The doctors also contend that the trial court erred in not awarding certain compensatory damages to five of the doctors.
First, the doctors argue that the trial court should have awarded the costs of defending and settling past malpractice claims to two doctors (Drs. Kandel and Taylor) who did not purchase prior acts or tail coverage. PHICO, on the other hand, contends that these doctors failed to mitigate their damages by purchasing tail coverage, and therefore are not entitled to recover damages for these claims. We disagree.
Generally, an injured party has the duty to take such steps as are reasonable under the circumstances in order to mitigate or minimize the damages sustained. Tull v. Gundersons, Inc., 709 P.2d 940, 946 (Colo. 1985); Technical Computer Servs., Inc. v. Buckley, 844 P.2d 1249, 1255 (Colo.App. 1992), cert. denied (Feb. 16, 1993). This means that the plaintiff may not recover damages for injuries which he or she reasonably might have avoided. Valley Dev. Co. v. Weeks, 147 Colo. 591, 596, 364 P.2d 730, 733 (1961). However, mitigation is an affirmative defense which the defendant has the burden of establishing. First Nat'l Bank v. Gilbert Marshall & Co., 780 P.2d 73, 76 (Colo.App. 1989); Mesa Sand & Gravel Co. v. Landfill, Inc., 759 P.2d 757, 760 (Colo.App.1988), rev'd on other grounds, 776 P.2d 362 (Colo.1989); CJI-Civ.3d 5:2.
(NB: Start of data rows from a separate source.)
-- ==== Sys2Proof/Decode.lean ====
section
/-! DEFINITION. Decoding of instruction words (R124 to R130), total on any words and rejecting by the name of the
case of R125, and after it the encoder written from the same formats. -/

namespace Sys2Proof

/-- Bits [23:0] of a word laid out by its format (R124). Format RL has the layout of RRR. -/
inductive Body where
  /-- format RRR -/
  | RRR (d a b : BitVec 7) (ea eb ed : Bool)
  /-- format RI -/
  | RI (d a : BitVec 7) (imm : BitVec 9) (ea : Bool)
  /-- format X -/
  | X (d a func : BitVec 7) (ea ed fl : Bool)
  /-- format B -/
  | B (off : BitVec 24)
  /-- format M -/
  | M (d base : BitVec 7) (off : BitVec 6) (scope : BitVec 3) (ebase : Bool)
  /-- format A -/
  | A (d addr b : BitVec 7) (scope : BitVec 3)
  /-- format S -/
  | S (p : BitVec 7) (m : BitVec 5) (k : BitVec 12)
  /-- format T -/
  | T (chain : Bool) (bank : BitVec 4) (hA hB : BitVec 5) (shape : BitVec 5) (flags : BitVec 4)
  deriving DecidableEq, Repr

/-- The formats of R124; RL is `rl`. -/
inductive Fmt where | rrr | ri | x | b | m | a | s | t | rl
  deriving DecidableEq, Repr

/-- The format that the opcode map gives a major opcode (R128); none for a reserved one. -/
def formatOf (op : BitVec 8) : Option Fmt :=
  match op.toNat with
  | 0x01 => some .s
  | 0x02 => some .rrr
  | 0x03 => some .ri
  | 0x04 => some .rrr
  | 0x05 => some .rrr
  | 0x06 => some .rrr
  | 0x07 => some .rrr
  | 0x08 => some .rrr
  | 0x09 => some .rrr
  | 0x0A => some .rrr
  | 0x0B => some .rrr
  | 0x0C => some .rrr
  | 0x0D => some .rrr
  | 0x0E => some .rrr
  | 0x0F => some .x
  | 0x10 => some .rrr
  | 0x11 => some .rrr
  | 0x12 => some .rrr
  | 0x13 => some .rrr
  | 0x14 => some .rrr
  | 0x15 => some .rrr
  | 0x16 => some .rrr
  | 0x17 => some .rrr
  | 0x18 => some .rrr
  | 0x19 => some .rrr
  | 0x1A => some .rrr
  | 0x1B => some .rl
  | 0x1C => some .ri
  | 0x1D => some .rrr
  | 0x1E => some .rrr
  | 0x1F => some .rrr
  | 0x20 => some .b
  | 0x21 => some .b
  | 0x22 => some .b
  | 0x23 => some .b
  | 0x24 => some .b
  | 0x25 => some .b
  | 0x26 => some .b
  | 0x27 => some .rrr
  | 0x29 => some .s
  | 0x2A => some .s
  | 0x2B => some .s
  | 0x2C => some .s
  | 0x2D => some .s
  | 0x30 => some .rrr
  | 0x31 => some .rrr
  | 0x32 => some .rrr
  | 0x33 => some .rrr
  | 0x34 => some .s
  | 0x35 => some .s
  | 0x36 => some .x
  | 0x37 => some .x
  | 0x38 => some .x
  | 0x39 => some .x
  | 0x3A => some .s
  | 0x3B => some .s
  | 0x3C => some .s
  | 0x3D => some .rrr
  | 0x3E => some .rrr
  | 0x40 => some .rrr
  | 0x41 => some .rrr
  | 0x42 => some .rrr
  | 0x43 => some .rrr
  | 0x44 => some .rrr
  | 0x45 => some .rrr
  | 0x46 => some .rrr
  | 0x47 => some .rrr
  | 0x48 => some .rrr
  | 0x49 => some .rrr
  | 0x4A => some .rrr
  | 0x4B => some .rrr
  | 0x4C => some .rrr
  | 0x4D => some .rrr
  | 0x4E => some .rrr
  | 0x4F => some .rrr
  | 0x50 => some .rrr
  | 0x51 => some .rl
  | 0x52 => some .rrr
  | 0x53 => some .rrr
  | 0x54 => some .rrr
  | 0x55 => some .rrr
  | 0x56 => some .rrr
  | 0x57 => some .rrr
  | 0x58 => some .rrr
  | 0x59 => some .rrr
  | 0x5A => some .rrr
  | 0x5B => some .rrr
  | 0x60 => some .rrr
  | 0x61 => some .rrr
  | 0x62 => some .rrr
  | 0x63 => some .rrr
  | 0x64 => some .rrr
  | 0x65 => some .rrr
  | 0x66 => some .rrr
  | 0x67 => some .rrr
  | 0x68 => some .rrr
  | 0x69 => some .rrr
  | 0x6A => some .rrr
  | 0x6B => some .rrr
  | 0x6C => some .x
  | 0x6D => some .rrr
  | 0x6E => some .x
  | 0x70 => some .x
  | 0x71 => some .x
  | 0x72 => some .x
  | 0x73 => some .x
  | 0x74 => some .rrr
  | 0x75 => some .rrr
  | 0x78 => some .rrr
  | 0x79 => some .x
  | 0x7A => some .x
  | 0x7B => some .x
  | 0x7C => some .rrr
  | 0x7D => some .rrr
  | 0x7E => some .rrr
  | 0x80 => some .m
  | 0x81 => some .m
  | 0x82 => some .m
  | 0x83 => some .m
  | 0x84 => some .m
  | 0x85 => some .m
  | 0x86 => some .m
  | 0x87 => some .m
  | 0x88 => some .m
  | 0x89 => some .m
  | 0x8A => some .m
  | 0x8B => some .m
  | 0x8C => some .m
  | 0x8D => some .m
  | 0x8E => some .m
  | 0x8F => some .m
  | 0x90 => some .m
  | 0x91 => some .m
  | 0x92 => some .m
  | 0x93 => some .m
  | 0x94 => some .m
  | 0x95 => some .m
  | 0x96 => some .m
  | 0x97 => some .m
  | 0x98 => some .a
  | 0x99 => some .a
  | 0x9A => some .a
  | 0x9B => some .a
  | 0x9C => some .a
  | 0x9D => some .a
  | 0x9E => some .a
  | 0x9F => some .a
  | 0xA0 => some .a
  | 0xA1 => some .a
  | 0xA2 => some .a
  | 0xA3 => some .a
  | 0xA4 => some .a
  | 0xA5 => some .a
  | 0xA6 => some .a
  | 0xA7 => some .s
  | 0xA8 => some .m
  | 0xA9 => some .m
  | 0xAA => some .m
  | 0xAB => some .a
  | 0xAC => some .a
  | 0xAD => some .a
  | 0xAE => some .a
  | 0xAF => some .a
  | 0xB0 => some .a
  | 0xB1 => some .x
  | 0xB2 => some .x
  | 0xB3 => some .x
  | 0xB4 => some .s
  | 0xB5 => some .x
  | 0xB6 => some .rl
  | 0xB7 => some .s
  | 0xB8 => some .x
  | 0xB9 => some .x
  | 0xBA => some .x
  | 0xBB => some .x
  | 0xBC => some .s
  | 0xBD => some .s
  | 0xBE => some .x
  | 0xBF => some .x
  | 0xC0 => some .x
  | 0xC1 => some .x
  | 0xC2 => some .t
  | 0xC3 => some .x
  | 0xC4 => some .t
  | 0xC5 => some .x
  | 0xC6 => some .x
  | 0xC7 => some .t
  | 0xC8 => some .t
  | 0xC9 => some .t
  | 0xCA => some .t
  | 0xCB => some .t
  | 0xCC => some .t
  | 0xCD => some .t
  | 0xCE => some .t
  | 0xCF => some .t
  | 0xD0 => some .x
  | 0xD1 => some .x
  | 0xD2 => some .x
  | 0xD3 => some .x
  | 0xE0 => some .x
  | 0xE1 => some .s
  | 0xE2 => some .x
  | 0xE8 => some .s
  | 0xE9 => some .x
  | 0xEA => some .x
  | 0xEB => some .x
  | _ => none

/-- Bits [23:0] read in a format (R124). -/
def Fmt.unpack (f : Fmt) (w : BitVec 24) : Body :=
  match f with
  | .rrr => .RRR (w.extractLsb' 17 7) (w.extractLsb' 10 7) (w.extractLsb' 3 7) ((w.extractLsb' 2 1) == 1#1) ((w.extractLsb' 1 1) == 1#1) ((w.extractLsb' 0 1) == 1#1)
  | .ri => .RI (w.extractLsb' 17 7) (w.extractLsb' 10 7) (w.extractLsb' 1 9) ((w.extractLsb' 0 1) == 1#1)
  | .x => .X (w.extractLsb' 17 7) (w.extractLsb' 10 7) (w.extractLsb' 3 7) ((w.extractLsb' 2 1) == 1#1) ((w.extractLsb' 1 1) == 1#1) ((w.extractLsb' 0 1) == 1#1)
  | .b => .B (w.extractLsb' 0 24)
  | .m => .M (w.extractLsb' 17 7) (w.extractLsb' 10 7) (w.extractLsb' 4 6) (w.extractLsb' 1 3) ((w.extractLsb' 0 1) == 1#1)
  | .a => .A (w.extractLsb' 17 7) (w.extractLsb' 10 7) (w.extractLsb' 3 7) (w.extractLsb' 0 3)
  | .s => .S (w.extractLsb' 17 7) (w.extractLsb' 12 5) (w.extractLsb' 0 12)
  | .t => .T ((w.extractLsb' 23 1) == 1#1) (w.extractLsb' 19 4) (w.extractLsb' 14 5) (w.extractLsb' 9 5) (w.extractLsb' 4 5) (w.extractLsb' 0 4)
  | .rl => .RRR (w.extractLsb' 17 7) (w.extractLsb' 10 7) (w.extractLsb' 3 7) ((w.extractLsb' 2 1) == 1#1) ((w.extractLsb' 1 1) == 1#1) ((w.extractLsb' 0 1) == 1#1)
*681 In this case, the trial court expressly found that PHICO "did not argue and specifically abandoned upon the Court's questioning, the defense of mitigation of damage," and PHICO does not dispute this contention. Accordingly, these two doctors are entitled to the cost of defending and settling their past malpractice claims, less the cost of tail coverage (at the rate originally contracted for) which each doctor avoided by choosing not to purchase insurance. See General Ins. Co. v. City of Colorado Springs, 638 P.2d 752, 759 (Colo.1981) (defining measure of damages in a contract case to include any consequential damages caused by the breach, less any cost that the injured party has avoided by not having to perform); Restatement (Second) of Contracts § 347 (1981) (same).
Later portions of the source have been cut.